Find how many lines in the data below mention "loads". Give the number only.
>>>>
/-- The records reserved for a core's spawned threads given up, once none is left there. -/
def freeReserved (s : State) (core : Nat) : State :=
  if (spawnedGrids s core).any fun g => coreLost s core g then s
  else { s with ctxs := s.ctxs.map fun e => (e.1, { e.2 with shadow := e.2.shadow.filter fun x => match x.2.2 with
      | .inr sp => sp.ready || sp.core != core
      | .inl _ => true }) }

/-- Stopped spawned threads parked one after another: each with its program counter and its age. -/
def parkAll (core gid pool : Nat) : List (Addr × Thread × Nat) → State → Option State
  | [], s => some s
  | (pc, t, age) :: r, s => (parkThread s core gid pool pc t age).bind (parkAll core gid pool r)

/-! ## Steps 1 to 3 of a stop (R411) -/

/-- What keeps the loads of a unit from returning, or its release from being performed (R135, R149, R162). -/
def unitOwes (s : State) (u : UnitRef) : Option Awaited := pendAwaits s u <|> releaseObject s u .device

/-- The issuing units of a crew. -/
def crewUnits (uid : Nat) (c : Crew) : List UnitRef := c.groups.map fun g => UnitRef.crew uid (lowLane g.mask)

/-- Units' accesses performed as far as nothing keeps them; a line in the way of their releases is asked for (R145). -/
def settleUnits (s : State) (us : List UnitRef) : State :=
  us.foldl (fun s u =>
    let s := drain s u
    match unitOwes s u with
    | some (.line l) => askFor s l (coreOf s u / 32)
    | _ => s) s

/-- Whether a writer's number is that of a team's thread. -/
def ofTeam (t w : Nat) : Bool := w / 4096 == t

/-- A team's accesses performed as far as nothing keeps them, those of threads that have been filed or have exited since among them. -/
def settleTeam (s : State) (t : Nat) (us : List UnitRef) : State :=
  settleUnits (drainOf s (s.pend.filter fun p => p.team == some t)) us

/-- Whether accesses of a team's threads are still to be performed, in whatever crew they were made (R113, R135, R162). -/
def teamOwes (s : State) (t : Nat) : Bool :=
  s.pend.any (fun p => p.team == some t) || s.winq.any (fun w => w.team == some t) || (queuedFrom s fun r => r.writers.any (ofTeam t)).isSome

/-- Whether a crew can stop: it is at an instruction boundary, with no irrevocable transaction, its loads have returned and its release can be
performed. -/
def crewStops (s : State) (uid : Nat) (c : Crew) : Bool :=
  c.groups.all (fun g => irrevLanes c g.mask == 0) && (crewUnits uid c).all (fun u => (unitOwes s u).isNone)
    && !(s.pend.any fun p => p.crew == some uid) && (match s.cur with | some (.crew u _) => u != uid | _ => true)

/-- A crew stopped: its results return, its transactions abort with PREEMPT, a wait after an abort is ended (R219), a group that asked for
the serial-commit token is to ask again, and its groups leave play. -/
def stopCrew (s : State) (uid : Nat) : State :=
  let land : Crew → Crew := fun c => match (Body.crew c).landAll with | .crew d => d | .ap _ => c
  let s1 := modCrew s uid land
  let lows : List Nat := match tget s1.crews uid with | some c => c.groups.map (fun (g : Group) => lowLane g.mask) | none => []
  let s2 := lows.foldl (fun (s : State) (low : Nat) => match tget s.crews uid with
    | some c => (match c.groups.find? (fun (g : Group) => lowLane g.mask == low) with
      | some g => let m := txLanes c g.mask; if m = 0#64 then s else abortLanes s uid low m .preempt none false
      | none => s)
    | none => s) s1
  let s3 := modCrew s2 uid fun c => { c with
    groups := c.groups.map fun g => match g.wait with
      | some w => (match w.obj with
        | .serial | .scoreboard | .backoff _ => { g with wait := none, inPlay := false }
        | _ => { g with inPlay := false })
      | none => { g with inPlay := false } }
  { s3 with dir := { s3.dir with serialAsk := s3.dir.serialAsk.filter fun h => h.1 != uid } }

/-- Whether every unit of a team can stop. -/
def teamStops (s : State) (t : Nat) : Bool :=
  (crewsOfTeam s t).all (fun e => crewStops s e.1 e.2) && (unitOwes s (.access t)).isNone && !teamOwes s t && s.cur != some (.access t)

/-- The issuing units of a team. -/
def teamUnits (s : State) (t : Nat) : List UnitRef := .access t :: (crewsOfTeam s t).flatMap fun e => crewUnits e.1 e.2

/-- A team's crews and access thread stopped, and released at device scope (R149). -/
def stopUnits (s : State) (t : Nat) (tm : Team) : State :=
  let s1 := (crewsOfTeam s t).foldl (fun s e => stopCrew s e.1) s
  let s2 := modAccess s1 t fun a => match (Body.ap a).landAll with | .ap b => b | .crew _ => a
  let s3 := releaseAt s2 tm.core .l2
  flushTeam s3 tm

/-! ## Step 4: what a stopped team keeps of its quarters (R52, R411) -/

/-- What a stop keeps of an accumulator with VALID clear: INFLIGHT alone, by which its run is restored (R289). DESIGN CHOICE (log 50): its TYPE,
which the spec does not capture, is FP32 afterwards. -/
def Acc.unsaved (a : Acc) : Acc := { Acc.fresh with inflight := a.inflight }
<<<<
>>>>
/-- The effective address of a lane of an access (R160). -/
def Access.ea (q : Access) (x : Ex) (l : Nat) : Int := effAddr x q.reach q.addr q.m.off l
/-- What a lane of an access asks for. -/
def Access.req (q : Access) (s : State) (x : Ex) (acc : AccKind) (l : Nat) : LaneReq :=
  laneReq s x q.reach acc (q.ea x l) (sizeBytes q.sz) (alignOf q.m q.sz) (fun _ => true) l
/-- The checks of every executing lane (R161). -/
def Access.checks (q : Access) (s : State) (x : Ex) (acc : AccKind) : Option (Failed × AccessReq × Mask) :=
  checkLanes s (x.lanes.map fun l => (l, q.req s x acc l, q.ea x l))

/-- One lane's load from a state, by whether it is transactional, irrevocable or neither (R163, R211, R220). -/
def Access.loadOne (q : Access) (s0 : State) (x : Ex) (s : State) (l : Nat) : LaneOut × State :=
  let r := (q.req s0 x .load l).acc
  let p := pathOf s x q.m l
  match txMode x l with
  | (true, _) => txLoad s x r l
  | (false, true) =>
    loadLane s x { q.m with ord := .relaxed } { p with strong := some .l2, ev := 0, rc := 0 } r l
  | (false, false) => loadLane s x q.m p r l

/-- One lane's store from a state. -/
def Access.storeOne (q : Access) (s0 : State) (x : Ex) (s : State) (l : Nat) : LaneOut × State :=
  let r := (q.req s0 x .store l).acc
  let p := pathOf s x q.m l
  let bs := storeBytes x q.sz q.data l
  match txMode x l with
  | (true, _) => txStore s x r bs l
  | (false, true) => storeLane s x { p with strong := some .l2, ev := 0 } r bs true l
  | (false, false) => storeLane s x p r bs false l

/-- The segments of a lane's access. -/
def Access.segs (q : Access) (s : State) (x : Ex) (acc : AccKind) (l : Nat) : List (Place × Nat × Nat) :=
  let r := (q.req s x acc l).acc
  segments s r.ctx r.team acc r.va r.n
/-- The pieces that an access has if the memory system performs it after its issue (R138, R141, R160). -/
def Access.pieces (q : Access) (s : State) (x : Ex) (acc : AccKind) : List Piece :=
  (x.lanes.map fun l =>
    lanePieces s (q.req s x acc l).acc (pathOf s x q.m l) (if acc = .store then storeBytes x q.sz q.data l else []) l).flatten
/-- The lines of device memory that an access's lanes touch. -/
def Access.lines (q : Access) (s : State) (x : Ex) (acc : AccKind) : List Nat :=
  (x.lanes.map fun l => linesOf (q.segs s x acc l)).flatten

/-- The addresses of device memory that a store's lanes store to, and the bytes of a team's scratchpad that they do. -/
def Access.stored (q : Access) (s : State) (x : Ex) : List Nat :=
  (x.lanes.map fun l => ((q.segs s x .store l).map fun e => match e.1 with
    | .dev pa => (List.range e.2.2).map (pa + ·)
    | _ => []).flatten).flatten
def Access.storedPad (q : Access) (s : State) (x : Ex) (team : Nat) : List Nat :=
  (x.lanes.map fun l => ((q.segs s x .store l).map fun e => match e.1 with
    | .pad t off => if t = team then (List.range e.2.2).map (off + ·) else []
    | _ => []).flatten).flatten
<<<<
> **FINISHED TASK**:
2